BEGIN Data for the task

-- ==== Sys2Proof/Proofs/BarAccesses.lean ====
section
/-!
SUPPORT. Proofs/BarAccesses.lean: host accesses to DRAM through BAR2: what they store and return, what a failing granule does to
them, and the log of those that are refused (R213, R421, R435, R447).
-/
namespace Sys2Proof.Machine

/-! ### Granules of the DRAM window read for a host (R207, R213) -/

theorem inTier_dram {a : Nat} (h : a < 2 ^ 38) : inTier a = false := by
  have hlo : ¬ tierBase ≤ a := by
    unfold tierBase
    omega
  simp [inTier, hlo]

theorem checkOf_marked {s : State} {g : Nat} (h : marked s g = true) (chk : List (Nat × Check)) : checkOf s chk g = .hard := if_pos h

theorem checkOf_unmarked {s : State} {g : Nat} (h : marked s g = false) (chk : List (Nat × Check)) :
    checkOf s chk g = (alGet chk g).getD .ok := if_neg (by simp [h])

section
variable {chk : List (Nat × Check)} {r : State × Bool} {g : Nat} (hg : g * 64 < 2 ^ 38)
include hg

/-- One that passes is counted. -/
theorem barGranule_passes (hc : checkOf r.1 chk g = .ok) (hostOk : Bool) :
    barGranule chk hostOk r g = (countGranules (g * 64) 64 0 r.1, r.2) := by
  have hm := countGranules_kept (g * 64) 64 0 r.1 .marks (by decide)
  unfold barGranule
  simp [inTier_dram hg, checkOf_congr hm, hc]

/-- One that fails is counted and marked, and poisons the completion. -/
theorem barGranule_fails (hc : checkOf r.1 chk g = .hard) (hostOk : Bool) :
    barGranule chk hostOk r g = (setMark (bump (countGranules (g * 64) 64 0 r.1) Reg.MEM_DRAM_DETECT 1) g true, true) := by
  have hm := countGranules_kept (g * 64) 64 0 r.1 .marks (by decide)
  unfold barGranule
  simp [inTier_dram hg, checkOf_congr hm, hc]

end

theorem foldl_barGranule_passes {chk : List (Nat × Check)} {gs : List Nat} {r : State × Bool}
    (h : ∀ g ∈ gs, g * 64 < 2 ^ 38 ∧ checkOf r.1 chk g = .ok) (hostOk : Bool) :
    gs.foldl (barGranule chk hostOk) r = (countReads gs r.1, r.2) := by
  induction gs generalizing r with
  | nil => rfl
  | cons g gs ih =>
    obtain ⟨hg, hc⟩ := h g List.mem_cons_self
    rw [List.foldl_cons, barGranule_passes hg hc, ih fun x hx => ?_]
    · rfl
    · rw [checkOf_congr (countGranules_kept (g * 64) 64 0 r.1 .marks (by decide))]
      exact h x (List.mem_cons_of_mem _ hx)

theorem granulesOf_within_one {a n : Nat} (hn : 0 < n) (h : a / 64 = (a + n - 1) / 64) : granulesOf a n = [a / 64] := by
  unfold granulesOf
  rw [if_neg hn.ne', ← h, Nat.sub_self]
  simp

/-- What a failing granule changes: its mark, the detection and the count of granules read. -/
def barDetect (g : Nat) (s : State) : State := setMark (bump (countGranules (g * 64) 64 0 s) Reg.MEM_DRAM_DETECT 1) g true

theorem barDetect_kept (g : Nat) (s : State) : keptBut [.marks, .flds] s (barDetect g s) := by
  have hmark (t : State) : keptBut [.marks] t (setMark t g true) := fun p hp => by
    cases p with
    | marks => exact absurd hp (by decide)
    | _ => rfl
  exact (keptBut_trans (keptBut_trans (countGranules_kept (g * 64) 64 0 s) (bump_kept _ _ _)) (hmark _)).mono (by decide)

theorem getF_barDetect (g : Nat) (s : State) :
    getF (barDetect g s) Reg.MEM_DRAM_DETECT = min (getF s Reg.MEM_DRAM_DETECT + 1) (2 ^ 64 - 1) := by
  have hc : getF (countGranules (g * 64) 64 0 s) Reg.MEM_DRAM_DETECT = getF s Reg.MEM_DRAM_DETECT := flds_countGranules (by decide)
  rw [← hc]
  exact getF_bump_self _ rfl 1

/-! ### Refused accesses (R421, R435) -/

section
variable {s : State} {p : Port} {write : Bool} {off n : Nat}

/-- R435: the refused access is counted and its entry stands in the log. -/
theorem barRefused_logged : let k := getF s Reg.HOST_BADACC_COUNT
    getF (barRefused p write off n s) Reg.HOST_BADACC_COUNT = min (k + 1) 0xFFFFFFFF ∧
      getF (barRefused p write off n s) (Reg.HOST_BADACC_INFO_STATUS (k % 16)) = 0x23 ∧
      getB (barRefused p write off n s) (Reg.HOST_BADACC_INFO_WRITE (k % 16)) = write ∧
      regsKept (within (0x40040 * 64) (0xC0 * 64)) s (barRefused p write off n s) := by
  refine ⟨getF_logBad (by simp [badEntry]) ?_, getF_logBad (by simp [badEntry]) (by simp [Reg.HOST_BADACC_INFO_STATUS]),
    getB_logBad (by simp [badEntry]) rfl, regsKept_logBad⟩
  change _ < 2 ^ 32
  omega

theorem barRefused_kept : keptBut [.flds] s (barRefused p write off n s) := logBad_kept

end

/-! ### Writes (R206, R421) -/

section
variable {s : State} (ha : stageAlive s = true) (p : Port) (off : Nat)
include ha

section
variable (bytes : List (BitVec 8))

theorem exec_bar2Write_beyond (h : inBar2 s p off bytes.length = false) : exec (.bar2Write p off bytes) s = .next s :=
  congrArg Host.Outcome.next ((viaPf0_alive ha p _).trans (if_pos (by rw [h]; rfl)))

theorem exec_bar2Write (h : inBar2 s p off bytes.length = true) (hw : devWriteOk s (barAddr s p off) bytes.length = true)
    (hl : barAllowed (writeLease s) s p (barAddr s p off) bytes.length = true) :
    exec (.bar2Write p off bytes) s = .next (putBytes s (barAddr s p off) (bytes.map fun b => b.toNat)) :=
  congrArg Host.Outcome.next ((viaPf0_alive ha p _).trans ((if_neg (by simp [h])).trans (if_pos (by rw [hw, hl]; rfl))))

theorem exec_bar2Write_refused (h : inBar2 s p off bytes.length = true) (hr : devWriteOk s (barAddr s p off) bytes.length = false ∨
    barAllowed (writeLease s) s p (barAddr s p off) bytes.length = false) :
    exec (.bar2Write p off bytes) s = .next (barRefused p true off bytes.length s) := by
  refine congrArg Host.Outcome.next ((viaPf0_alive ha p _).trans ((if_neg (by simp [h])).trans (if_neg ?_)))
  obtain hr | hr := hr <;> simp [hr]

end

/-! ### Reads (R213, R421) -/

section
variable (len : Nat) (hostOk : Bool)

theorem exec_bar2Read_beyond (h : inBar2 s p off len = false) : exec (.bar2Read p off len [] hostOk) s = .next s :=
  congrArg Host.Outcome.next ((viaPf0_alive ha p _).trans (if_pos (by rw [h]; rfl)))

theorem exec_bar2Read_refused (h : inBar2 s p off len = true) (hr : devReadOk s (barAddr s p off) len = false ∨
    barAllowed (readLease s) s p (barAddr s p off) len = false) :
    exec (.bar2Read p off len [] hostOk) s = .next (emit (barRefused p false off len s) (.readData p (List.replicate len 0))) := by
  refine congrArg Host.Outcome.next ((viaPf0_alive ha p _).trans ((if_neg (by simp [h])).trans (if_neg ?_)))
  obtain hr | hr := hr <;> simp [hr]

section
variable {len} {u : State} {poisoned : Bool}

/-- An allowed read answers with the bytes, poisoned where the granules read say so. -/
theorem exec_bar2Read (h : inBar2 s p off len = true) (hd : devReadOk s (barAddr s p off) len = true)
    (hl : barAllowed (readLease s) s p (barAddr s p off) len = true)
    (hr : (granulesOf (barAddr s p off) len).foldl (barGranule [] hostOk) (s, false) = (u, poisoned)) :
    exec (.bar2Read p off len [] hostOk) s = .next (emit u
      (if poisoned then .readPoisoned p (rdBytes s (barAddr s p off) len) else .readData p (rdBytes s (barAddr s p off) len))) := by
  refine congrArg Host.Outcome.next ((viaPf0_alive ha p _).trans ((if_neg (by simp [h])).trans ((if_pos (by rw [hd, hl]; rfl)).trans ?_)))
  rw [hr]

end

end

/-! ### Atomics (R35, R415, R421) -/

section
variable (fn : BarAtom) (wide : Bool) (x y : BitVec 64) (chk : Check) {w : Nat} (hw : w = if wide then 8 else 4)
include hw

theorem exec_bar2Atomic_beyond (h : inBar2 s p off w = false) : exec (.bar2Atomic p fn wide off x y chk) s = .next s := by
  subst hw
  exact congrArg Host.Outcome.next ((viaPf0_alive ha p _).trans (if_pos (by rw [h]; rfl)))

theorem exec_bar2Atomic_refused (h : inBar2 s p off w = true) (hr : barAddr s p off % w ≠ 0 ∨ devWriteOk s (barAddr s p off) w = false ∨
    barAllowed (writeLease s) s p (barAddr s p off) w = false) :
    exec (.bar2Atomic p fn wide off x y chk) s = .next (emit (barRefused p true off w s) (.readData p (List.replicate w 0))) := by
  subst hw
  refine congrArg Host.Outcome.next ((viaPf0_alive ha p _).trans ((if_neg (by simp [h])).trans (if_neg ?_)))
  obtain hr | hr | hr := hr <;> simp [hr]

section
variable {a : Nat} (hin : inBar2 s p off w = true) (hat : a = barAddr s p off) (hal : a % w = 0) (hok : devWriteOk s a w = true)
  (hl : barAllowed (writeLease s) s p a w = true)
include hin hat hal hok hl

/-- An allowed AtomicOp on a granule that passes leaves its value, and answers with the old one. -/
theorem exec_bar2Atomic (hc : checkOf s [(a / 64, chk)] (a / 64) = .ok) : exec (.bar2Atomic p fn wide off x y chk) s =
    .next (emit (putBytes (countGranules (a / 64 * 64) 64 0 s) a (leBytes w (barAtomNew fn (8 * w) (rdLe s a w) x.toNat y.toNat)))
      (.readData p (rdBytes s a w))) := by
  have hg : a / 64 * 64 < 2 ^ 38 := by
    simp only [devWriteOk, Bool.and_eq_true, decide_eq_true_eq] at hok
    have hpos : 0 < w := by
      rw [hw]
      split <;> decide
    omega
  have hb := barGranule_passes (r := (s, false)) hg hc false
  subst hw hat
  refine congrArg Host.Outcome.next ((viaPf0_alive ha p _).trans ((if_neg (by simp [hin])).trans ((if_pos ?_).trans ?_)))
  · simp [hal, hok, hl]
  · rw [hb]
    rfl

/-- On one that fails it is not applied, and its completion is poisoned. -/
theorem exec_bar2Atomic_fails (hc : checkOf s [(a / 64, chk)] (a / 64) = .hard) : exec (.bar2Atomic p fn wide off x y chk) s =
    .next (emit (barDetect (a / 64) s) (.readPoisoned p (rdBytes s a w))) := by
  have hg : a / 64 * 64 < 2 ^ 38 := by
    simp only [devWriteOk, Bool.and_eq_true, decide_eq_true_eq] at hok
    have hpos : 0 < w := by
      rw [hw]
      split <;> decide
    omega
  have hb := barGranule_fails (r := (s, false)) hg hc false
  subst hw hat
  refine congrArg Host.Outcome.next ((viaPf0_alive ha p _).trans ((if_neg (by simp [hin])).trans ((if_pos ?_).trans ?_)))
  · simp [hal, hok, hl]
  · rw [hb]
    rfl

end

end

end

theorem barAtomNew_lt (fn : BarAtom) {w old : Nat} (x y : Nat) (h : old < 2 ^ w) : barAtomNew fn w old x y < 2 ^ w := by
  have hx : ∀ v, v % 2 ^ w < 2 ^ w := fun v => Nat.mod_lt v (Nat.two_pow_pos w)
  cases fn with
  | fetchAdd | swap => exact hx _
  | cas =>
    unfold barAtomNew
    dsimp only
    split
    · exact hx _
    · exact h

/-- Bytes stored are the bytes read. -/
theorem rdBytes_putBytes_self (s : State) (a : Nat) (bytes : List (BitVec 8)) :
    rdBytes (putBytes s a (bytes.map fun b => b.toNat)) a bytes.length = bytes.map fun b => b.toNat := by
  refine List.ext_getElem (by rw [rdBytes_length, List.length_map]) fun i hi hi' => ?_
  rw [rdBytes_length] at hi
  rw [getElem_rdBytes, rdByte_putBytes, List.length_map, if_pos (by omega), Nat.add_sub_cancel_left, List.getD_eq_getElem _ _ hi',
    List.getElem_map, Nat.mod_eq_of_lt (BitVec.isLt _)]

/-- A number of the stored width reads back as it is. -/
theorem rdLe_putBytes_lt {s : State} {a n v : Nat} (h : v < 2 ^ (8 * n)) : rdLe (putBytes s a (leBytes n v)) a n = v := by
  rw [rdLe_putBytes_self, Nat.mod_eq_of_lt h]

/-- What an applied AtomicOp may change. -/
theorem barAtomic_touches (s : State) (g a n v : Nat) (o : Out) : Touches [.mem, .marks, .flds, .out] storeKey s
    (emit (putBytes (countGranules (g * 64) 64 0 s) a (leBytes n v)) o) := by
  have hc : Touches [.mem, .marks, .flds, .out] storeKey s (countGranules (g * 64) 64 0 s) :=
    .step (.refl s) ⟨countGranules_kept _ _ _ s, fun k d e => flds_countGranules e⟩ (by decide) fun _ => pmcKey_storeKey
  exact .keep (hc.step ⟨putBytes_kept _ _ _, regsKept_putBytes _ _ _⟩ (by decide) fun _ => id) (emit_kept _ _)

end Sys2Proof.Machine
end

END Data for the task

Work instructions:
Set down each line from the line containing "exact .keep (hc.step" through the final line of the data, exactly and with nothing added.

Written answer:
  exact .keep (hc.step ⟨putBytes_kept _ _ _, regsKept_putBytes _ _ _⟩ (by decide) fun _ => id) (emit_kept _ _)

end Sys2Proof.Machine
end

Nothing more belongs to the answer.